Sunday, November 07, 2010

Malawi: The Warm Heart of Africa

After my very long bus ride, I spent the next five days relaxing near the shores of Lake Malawi, a huge freshwater lake that appears more like an ocean than a lake because of its size. Mayoka Village is a backpackers’ haven right on the shores of the lake. It has really cute cabins, an incredibly friendly staff, good food, and a great area to lounge around. I spent my first day there catching up on sleep and walking into town to make arrangements for the rest of the week. I was very content to lay in the lounge area reading my book, watch cheesy movies in the tv area, and enjoy foods such as sandwiches and salads, which had been rare during our trip. It was also pizza night!

The next morning, I headed early into town to go visit the witch doctor. This experience was worth it for the interesting, cultural commentary rather than any real knowledge. The witch doctor explained to me all about the common diseases and natural cures, but admitted that his cures only lasted a few days until they could get the patient to the hospital. He also told me that a father can curse his daughter and an older sibling can curse a younger sibling, but not vice versa, and that even if he performed the ritual for removing the curse it could not be removed unless the cursor had agreed to forgive the cursed. Perhaps most interesting, he explained that in order to perform the ceremony necessary to cast off evil spirits, the subject had to wear a costume with crosses on it (because they are Christian). They would first pray, then drum and dance until the spirits told them what to do to satisfy them such as slaughter a goat. This juxtaposition of Christianity and African medicine was very amusing to me.



When I made my way back to the Village for our free local lunch (Nsima), I was excited to see that Regina and Kaitlin had arrived a whole day earlier than expected. They were just in time for a dive. Lake Malawi is home to a large number of cichlids, which mutate very quickly, resulting in innumerable variations of the species. They are mouth breeders, meaning they carry the eggs in their mouth and, after birth, hold the baby cichlids in their mouths to protect them from danger. We saw this phenomenon, which is recorded on disc one of Planet Earth, several times throughout our dive. Also, the cichlids mate with one partner. If a male cichlid dies, its female partner CHANGES SEX! You could tell by their coloring, which cichlids were in the process of their sex change. We were also swimming late enough in the day that we were able to see the dolphin fish out trolling for cichlids.

The next day, Regina and Kaitlin worked on their dugout canoe skills for the entertainment of the rest of the camp.





Afterwards, I finished my village tour by visiting the local distillery (brewing Kachusu)—-in a dilapidated shed—-tasting the local beer (Chibuku, Shake Shake), and trying some medicinal plant (Gondolose). The guide explained to me that Gondolose is for women who want to have babies. After I quickly handed it back to him, saying that I wasn't quite ready to try it, he laughed, and further explained that it is somehow supposed to give women who are in labor strength.
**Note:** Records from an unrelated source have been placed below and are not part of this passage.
/-! ### The search (R107, R112, R120) -/

/-- R207, R210: T(m) with the pending rate change taken in. -/
def State.planTime (s : State) (m : Nat) : Nat :=
  match s.time.chg with
  | some (rate, n) => if n < m then flipTimeAt (s.flipTime n) n rate m else s.flipTime m
  | none => s.flipTime m

/-- R107: the earliest preparation frame. -/
def State.earliestPrep (s : State) : Nat :=
  let n := s.time.wfn
  if s.pwr.state = .plateau ∨ s.pwr.transit ≠ .none then
    ((List.range 8).map fun k => n + 1 + k).find? (fun m => decide (s.nowNs + 40000000 ≤ s.planTime m)) |>.getD (n + 8)
  else if s.wsa.inGuard then n + 2 else n + 1

/-- R120: the sessions whose bookings a session of effective priority `eff` over region `q` does not count at start `st`. -/
def State.credited (s : State) (slot eff : Nat) (q : Req) (st : Nat) : List Nat :=
  slot :: (s.sessions.filter fun y => decide (y.1 ≠ slot) && y.2.live && decide (y.2.eff ≤ eff) && y.2.req.inside q &&
    (decide (y.2.state ≠ 3) || decide (y.2.s < st))).map fun y => y.1

/-- R120: the slots whose bookings do not count in frame slot `f` for a session that starts at `st`: its own, and from slot `st` on those
credited. -/
def State.creditAt (s : State) (slot eff : Nat) (q : Req) (st f : Nat) : List Nat :=
  if st ≤ f then s.credited slot eff q st else [slot]

/-- R112: a session of higher effective priority holds the region at start `st`. An open STREAM has no C for the condition: it holds its
region at every start, until its SESSION_CLOSE fixes one (DESIGN CHOICE, assumption 157). -/
def State.regionHeld (s : State) (slot eff : Nat) (q : Req) (st : Nat) : Bool :=
  s.sessions.any fun y => decide (y.1 ≠ slot) && y.2.live && decide (eff < y.2.eff) && y.2.req.overlaps q &&
    ((y.2.openStream && !y.2.closeReq) || decide (st - 1 ≤ y.2.c))

/-- What a search looks for: slot, request, effective priority, length, demand. -/
structure Want where
  slot : Nat
  req : Req
  eff : Nat
  len : Nat
  demand : Booking

/-- The booking of a wanted session at start `st`; an open STREAM is booked up to the horizon (R124). -/
def Want.bookAt (v : Want) (st : Nat) : Booking :=
  { v.demand with lo := st, hi := if v.req.kind = 1 then none else some (st + v.len - 1) }

/-- R112: why a start does not do: REGION_HELD, or the resource that does not fit. -/
def State.startFails (s : State) (v : Want) (st : Nat) : Option Nat :=
  if s.regionHeld v.slot v.eff v.req st then some 52
  else match s.misfit (v.bookAt st) v.eff (s.creditAt v.slot v.eff v.req st) (st - 1) (s.time.wfn + 1024) with
    | some .syn => some 53
    | some .mem => some 54
    | some (.port _) => some 55
    | some (.rail _) => some 56
    | none => none

/-- R112: the first start the search tries. -/
def State.firstStart (s : State) (v : Want) : Nat := max (s.earliestPrep + 1) v.req.start

/-- The least start from `st` on, within `n` frames, that does. -/
def State.leastStart (s : State) (v : Want) (st : Nat) : Nat → Option Nat
  | 0 => none
  | n + 1 => if (s.startFails v st).isNone then some st else s.leastStart v (st + 1) n

/-- R112: the least start of a wanted session. -/
def State.search (s : State) (v : Want) : Option Nat :=
  let st := s.firstStart v
  s.leastStart v st (s.time.wfn + 1024 + 1 - v.len - st)

/-- R112: whether a start keeps the DEADLINE; a STREAM has no C to compare (R124). -/
def Want.inTime (v : Want) (st : Nat) : Bool :=
  decide (v.req.deadline = 0) || decide (v.req.kind = 1) || decide (st + v.len ≤ v.req.deadline)

/-- R112: the reason of a refusal, decided at the first start. -/
def State.refusalReason (s : State) (v : Want) : Nat := (s.startFails v (s.firstStart v)).getD 57

/-- R104: C, which an open STREAM does not have. -/
def Want.promise (v : Want) (st : Nat) : Nat := if v.req.kind = 1 then 0 else st + v.len

/-! ### Records (R133) -/

/-- A session record of any kind but REFUSED. -/
def sessRecord (slot : Nat) (x : Sess) (kind frame a b c d : Nat) : List Byte :=
  sessionEntry (srcCode x.src) x.tag kind slot x.sflags frame a b (c + d * 4294967296)

/-- Post a later record of a session. -/
def State.postSess (s : State) (slot : Nat) (x : Sess) (kind frame a b c d : Nat) : State :=
  s.postRecord x.dst (sessRecord slot x kind frame a b c d) slot kind

/-- R104, R133: count and post REPROMISED, the cause and the promise it replaces given. -/
def State.repromise (s : State) (slot cause prev : Nat) : State :=
  match s.sess slot with
  | some x =>
    let y := { x with repromises := x.repromises + 1 }
    let s1 := s.setSess slot (some y)
    let s2 := { s1 with glb.odo.repromised := s1.glb.odo.repromised + 1 }
    (s2.postSess slot y 36 x.c cause prev 0 0).count (baseSch + 0xF0C)
  | none => s

/-! ### Booking (R112, R118, R127) -/

/-- What the search needs of a session that stands in slot `n`, its length taken afresh (R108). -/
def State.wantOf (s : State) (n : Nat) (x : Sess) : Except Nat (Want × Nat × Nat × Nat) :=
  match s.lengthOf x.req with
  | .error e => .error e
  | .ok (p, t, w) => .ok (⟨n, x.req, x.eff, p + t + w, s.demandOf (s.parts x.req) 0 none⟩, p, t, w)

/-- Book a session at start `st`. -/
def State.bookSess (s : State) (n : Nat) (x : Sess) (v : Want) (ptw : Nat × Nat × Nat) (st : Nat) : State :=
  let c := v.promise st
  s.setSess n (some { x with
    state := 3, p := ptw.1, t := ptw.2.1, w := ptw.2.2, s := st, c := c
    cFirst := if x.cFirst = 0 then c else x.cFirst
    synDemand := v.demand.syn
    phaseP := ptw.1, forced := st + ptw.1 + ptw.2.1, last := st + v.len - 1
    books := [v.bookAt st] })

/-- Drop a BOOKED session's bookings, as displacement does. -/
def State.unbook (s : State) (n : Nat) : State := s.modSess n fun x => { x with books := [] }

/-- R127: whether `a` is displaced before `b`: lower effective priority, then later S, then higher slot. -/
def displacedBefore (a b : Nat × Sess) : Bool :=
  decide (a.2.eff < b.2.eff) || (decide (a.2.eff = b.2.eff) &&
    (decide (b.2.s < a.2.s) || (decide (a.2.s = b.2.s) && decide (b.1 < a.1))))

/-- Insert into a list in an order. -/
def insertBy {α : Type} (before : α → α → Bool) (x : α) : List α → List α
  | [] => [x]
  | y :: l => if before x y then x :: y :: l else y :: insertBy before x l

/-- Sort in an order. -/
def sortBy {α : Type} (before : α → α → Bool) (l : List α) : List α := l.foldr (insertBy before) []

/-- R127: BOOKED sessions of lower effective priority that book one of the resources `lack`, in the order of displacement. A session that
books such a resource shares it in whatever slots it does (DESIGN CHOICE, assumption 125). -/
def State.displaceable (s : State) (slot eff : Nat) (lack : List Res) : List Nat :=
  (sortBy displacedBefore (s.sessions.filter fun y => decide (y.1 ≠ slot) && decide (y.2.state = 3) && decide (y.2.eff < eff) &&
    y.2.books.any fun b => lack.any fun r => b.resources.contains r)).map fun y => y.1

/-- Give up sessions one by one until `fits` holds; the state with their bookings dropped, and which. -/
def State.grab (s : State) (fits : State → Bool) (taken : List Nat) : List Nat → Option (State × List Nat)
  | [] => if fits s then some (s, taken) else none
  | n :: l => if fits s then some (s, taken) else (s.unbook n).grab fits (taken ++ [n]) l

/-- R127: the resources that a wanted session lacks in some slot of the window in which it may start. -/
def State.lacking (s : State) (v : Want) : List Res :=
  let lo := s.firstStart v
  let hi := if v.req.deadline = 0 ∨ v.req.kind = 1 then s.time.wfn + 1024 else min v.req.deadline (s.time.wfn + 1024)
  let b : Booking := { v.demand with lo := lo, hi := none }
  allRes.filter fun r => (spanFrames (lo - 1) hi).any fun f => !s.fitsRes b v.eff (s.creditAt v.slot v.eff v.req lo f) r f

/-- R112 with its DEADLINE. -/
def State.searchInTime (s : State) (v : Want) : Option Nat := (s.search v).filter v.inTime

/-- R112, R127: the start of a wanted session, and for priority 7 the sessions displaced to make room. -/
def State.findPlace (s : State) (v : Want) : Option (State × Nat × List Nat) :=
  match s.searchInTime v with
  | some st => some (s, st, [])
  | none =>
    if v.eff = 7 then
      match s.grab (fun z => (z.searchInTime v).isSome) [] (s.displaceable v.slot v.eff (s.lacking v)) with
      | some (z, taken) => (z.searchInTime v).map fun st => (z, st, taken)
      | none => none
    else none

/-- R118: BOOKED sessions of lower effective priority that overlap the new session and start later; one whose bookings have been given up
already is being displaced. -/
def State.outranked (s : State) (n : Nat) : List Nat :=
  match s.sess n with
  | some x => (sortBy displacedBefore (s.sessions.filter fun y => decide (y.1 ≠ n) && decide (y.2.state = 3) && decide (y.2.books ≠ []) &&
      decide (y.2.eff < x.eff) && decide (x.s < y.2.s) && y.2.req.overlaps x.req)).map fun y => y.1
  | none => []

/-- R118, R127: re-book a displaced session, its DEADLINE ignored, or let it wait; REPROMISED either way. -/
def State.rebookOne (s : State) (cause : Nat) (n : Nat) : State :=
  match s.sess n with
  | some x =>
    let y := { x with books := [], state := 2, voided := true, s := 0, c := 0 }
    let s1 := s.setSess n (some y)
    let s2 := if cause = 64 then s1.count (baseSch + 0xF18) else s1
    let s3 := match s2.wantOf n y with
      | .ok (v, ptw) => match s2.search v with
        | some st => s2.bookSess n y v ptw st
        | none => s2.count (baseSch + 0xF08)
      | .error _ => s2.count (baseSch + 0xF08)
    s3.repromise n cause x.c
  | none => s

/-- R118: a session that is booked anew displaces those it outranks, which are re-booked in turn: each of lower effective priority than
the one before, so that eight rounds (priorities 0 to 7) reach the last. -/
def State.rebookIn : Nat → Nat → State → Nat → State
  | 0, _, s, _ => s
  | k + 1, cause, s, n =>
    let s1 := s.rebookOne cause n
    let out := if (s1.sess n).any fun x => decide (x.state = 3) then s1.outranked n else []
    out.foldl (State.rebookIn k 64) (out.foldl State.unbook s1)

/-- R118, R127: a displaced session is re-booked, and those that it outranks then. -/
def State.rebook (s : State) (cause : Nat) (n : Nat) : State := State.rebookIn 8 cause s n
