/-- R214, R215: the step at flip tick N, which is now: the counter is set to the reference, and the frame that begins takes the
number M − 1. -/
def State.takeStep (s : State) : State :=
  let n := s.time.wfn + 1
  let a := s.time.wsAnchor.getD (s.time.anchorT, s.time.anchorN, s.time.rate)
  let r := ((s.time.wall : Int) - s.time.offset).toNat
  let m := stepTarget a.1 a.2.1 a.2.2 r
  let d : Int := (m : Int) - 1 - (n : Int)
  let q := s.roundFree (-s.time.offset) 4294967296
  let s1 := { q.2.renumber d with
    time.past := []
    time.wall := r
    time.anchorT := a.1, time.anchorN := a.2.1, time.rate := a.2.2, time.wsAnchor := none
    time.wfn := (m + 281474976710655) % 281474976710656
    time.state := .acquiring, time.acqValid := false, time.good := 0, time.bad := 0, time.offset := 0, time.stepNow := false }
  ((s1.count (baseTime + 0x80)).log 177 noUnit (toField 32 d) (toField 32 (satInt 32 q.1))).tellStep d

/-! ### The flip tick of the TIME block (R207 to R210, R213, R216, R217, R222) -/

/-- R210: a pending rate change takes effect at flip `n`. -/
def State.rateFlip (s : State) (n : Nat) : State :=
  match s.time.chg with
  | some (rate, at_) =>
    if at_ = n then { s with
      time.anchorT := s.flipTime n, time.anchorN := n, time.rate := rate, time.chg := none
      time.past := (s.flipTime n, s.time.anchorT, s.time.anchorN, s.time.rate) :: s.time.past }
    else s
  | none => s

/-- R206, R213, R222: the TIME set becomes live; a new SRC starts to be acquired with wall time as valid as it was. SRC 0 is FREE_RUN at
once, and no loss of wall time is told for it (DEDUCED, assumption 151). -/
def State.timeLive (s : State) : State :=
  match s.pendSet unitTime with
  | none => s
  | some _ =>
    let old := s.timeSrc
    let valid := s.wallValid
    let s1 := s.pendLive unitTime
    if s1.timeSrc = old then s1
    else
      let s2 := { s1 with
        time.master := none, time.foreign := [], time.syncDiff := none, time.delayT3 := none, time.good := 0, time.bad := 0
        time.wsAnchor := none, time.wsMiss := 0, time.wsGot := false }
      if s1.timeSrc = 0 then { s2 with time.state := .freeRun, time.acqValid := false }
      else { s2 with time.state := .acquiring, time.acqValid := valid, time.holdStart := s2.clk }

/-- R217: the marker message of the frame that begins. -/
def State.markerMsg (s : State) : List Byte :=
  let t := s.time
  let locked := decide (t.state = .locked)
  let body := leBytes 8 (s.flipTime t.wfn) ++ leBytes 6 t.wfn ++ leBytes 1 t.rate ++
    leBytes 1 (b2n s.wallValid + 2 * b2n t.chg.isSome + 4 * b2n locked) ++
    leBytes 6 (match t.chg with
      | some q => q.2
      | none => 0) ++
    leBytes 1 (match t.chg with
      | some q => q.1
      | none => 0)
  body ++ leBytes 2 (crc16 body)

/-- R216: the bits of a message, byte by byte, each byte least significant bit first. -/
def messageBits (m : List Byte) : List Bool := m.flatMap fun b => (List.range 8).map fun k => b.toNat.testBit k

/-- R216: WALL_SYNC_OUT after a flip, each level with the ns after the flip at which it begins: the marker, the start bit, the message
bits of 100 ns each, and low until the next flip. -/
def markerWave (m : List Byte) : List (Nat × Bool) :=
  [(0, true), (1000, false), (3000, true)] ++ ((messageBits m).mapIdx fun k b => (3100 + 100 * k, b)) ++
    [(3100 + 800 * m.length, false)]

/-- R216, R219: the marker and its message. -/
def State.wallOut (s : State) : State :=
  if s.liveB (baseTime + 0x70) 0 then
    let m := s.markerMsg
    { s with time.wsOut := m }.emit (.wallSync (markerWave m))
  else s

/-- R223: a follower counts the frames without an accepted marker. -/
def State.markerCheck (s : State) : State :=
  if s.timeSrc = 2 then
    if s.time.wsGot then { s with time.wsGot := false, time.wsMiss := 0 }
    else { s with time.wsMiss := s.time.wsMiss + 1 }.count (baseTime + 0x94)
  else s

/-- R207: the flip tick: the counter reaches T(N), and frame N begins, unless a step is taken at the tick. The TIME set becomes
live with the flip. -/
def State.timeFlip (s : State) : State :=
  let n := s.time.wfn + 1
  let s1 := (s.advanceWall (s.flipTime n)).markerCheck
  let s2 := if s1.stepDue then s1.takeStep else { s1.rateFlip n with time.wfn := n % 2 ^ 48 }
  (s2.timeLive).wallOut

/-! ### Wall sync, the follower (R218) -/

/-- R218: whether a marker is accepted. -/
def State.markerOk (s : State) (m : Marker) : Bool :=
  decide (m.msg.length = 25) && decide (100000000 ≤ m.lowPs) && decide (800000 ≤ m.highPs) && decide (m.highPs ≤ 1200000) &&
    decide (fieldB m.msg 23 2 = crc16 (m.msg.take 23)) &&
    (decide (s.time.state ≠ .locked) || decide (fieldB m.msg 8 6 = (s.time.wsWfn + 1) % 281474976710656))

/-- R218: the anchor and the rate of an accepted marker. -/
def State.markerAnchor (s : State) (t n rate : Nat) : State :=
  let d : Int := (n : Int) - (s.time.wfn : Int)
  let s1 := if d = 0 then s else s.renumber d
  { s1 with
    time.past := if d ≠ 0 then [] else if rate = s.time.rate then s.time.past
      else (t, s.time.anchorT, s.time.anchorN, s.time.rate) :: s.time.past
    time.anchorT := t, time.anchorN := n, time.rate := rate, time.wfn := n }

/-- WALL_SYNC_MARKER (R218). -/
def execWallSyncMarker (m : Marker) (s : State) : Host.Outcome State Fault Refusal :=
  if s.timeSrc ≠ 2 then .next s
  else if s.markerOk m then
    let t := fieldB m.msg 0 8
    let n := fieldB m.msg 8 6
    let rate := fieldB m.msg 14 1
    let fl := fieldB m.msg 15 1
    let e : Int := (m.edge : Int) - ((s.liveF (baseTime + 0x70) 16 16 * 1073741824 : Nat) : Int) - ((t * 4294967296 : Nat) : Int)
    let r := s.roundFree e 1073741824
    let chg := if bits fl 1 1 = 1 then some (fieldB m.msg 22 1, fieldB m.msg 16 6) else none
    let s1 := { r.2 with
      time.pherr := satInt 16 r.1, time.offset := e, time.wsWfn := n, time.leaderValid := decide (bits fl 0 1 = 1)
      time.wsGot := true, time.wsMiss := 0, time.chg := chg }
    let s2 : State := (if s1.time.state = .stepPending then s1 else s1.slew).servoStep e.natAbs 42949672960 429496729600 4294967296000
    .next (if s2.time.state = .stepPending then { s2 with time.wsAnchor := some (t, n, rate) } else s2.markerAnchor t n rate)
  else .next (s.count (baseTime + 0x90))

/-- MARKER_MISS_HOLDOVER (R218): three frames without an accepted marker. -/
def execMarkerMissHoldover (s : State) : Host.Outcome State Fault Refusal :=
  .next (if s.timeSrc = 2 ∧ 3 ≤ s.time.wsMiss then s.enterHoldover else s)

/-! ### The commit (R209, R222) -/

/-- R209: whether the descriptor of the tile in slot `i` is known: it has answered ENUM (R178) since its slot was last reset. -/
def State.tileKnown (s : State) (i : Nat) : Bool := decide ((s.tile i).newWidth ≠ 0 ∨ (s.tile i).maxRate ≠ 0)

/-- R209: whether a rate change that the TIME shadow set asks for is refused. -/
def State.rateRefused (s : State) : Bool :=
  let rate := bits (s.shadow (baseTime + 0x20)) 0 7
  let at_ := s.shadow (baseTime + 0x24) + (s.shadow (baseTime + 0x28) % 65536) * 4294967296
  decide (rate ≠ s.time.rate) && (decide (rate < 25) || decide (120 < rate) || decide (at_ < s.time.wfn + 2) ||
    decide (s.sessions ≠ []) || (s.mapTiles.any fun i => s.tileKnown i && decide ((s.tile i).maxRate < rate)) ||
    decide (bits (s.shadow baseTime) 0 2 = 2) || decide (s.timeSrc = 2) || decide (s.time.state = .stepPending) || s.time.chg.isSome)

/-- R222: whether the TIME shadow set passes its checks. -/
def State.timeSetOk (s : State) : Bool :=
  let get := s.shadow
  let ptp := get (baseTime + 0x50)
  let src := bits (get baseTime) 0 2
  let maxsec := bits (get (baseTime + 0x40)) 0 12
  decide (src ≠ 3) && decide (1 ≤ maxsec) && decide (maxsec ≤ 3600) && decide (bits ptp 16 8 ≤ 127) &&
    !(decide (src = 1) && !netPortOn s.live (bits ptp 0 4)) &&
    !(decide (src = 1) && decide (bits ptp 4 1 = 1) && !netPortOn s.live (bits ptp 8 4)) && !s.rateRefused

/-- R17, R210, R222: COMMIT of the TIME set: whether it is accepted, and the state after it. A new RATE waits for AT_WFN. -/
def State.commitTime (s : State) : Bool × State :=
  if s.timeSetOk then
    let rate := bits (s.shadow (baseTime + 0x20)) 0 7
    let at_ := s.shadow (baseTime + 0x24) + (s.shadow (baseTime + 0x28) % 65536) * 4294967296
    let s1 := if rate ≠ s.time.rate then { s with time.chg := some (rate, at_) } else s
    (true, s1.acceptCommit unitTime)
  else (false, s.rejectCommit unitTime)

end Sys2Proof.Machine
end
That night we had fun at the Mayoka BBQ, which is widely attended by Mayoka Villagers and the locals alike.

On Saturday, we took a boat trip that included feeding the fish eagles (lovingly nicknamed Condie and Tony (Blair)), cliff diving,
snorkeling, and playing traditional games with the local children on a beach. That night we went to KayaPapaya for their three course Thai dinner. It was the best meal I’ve had on the trip. Unfortunately, it was the meal that immediately preceded my bout of food poisoning. I spent our last day in Nkhata in bed or in the bathroom. At least it was a nice place to be sick.


All over Malawi, people were selling dried fish on the street.

The street vendors always stack their produce into cute little, pyramid piles.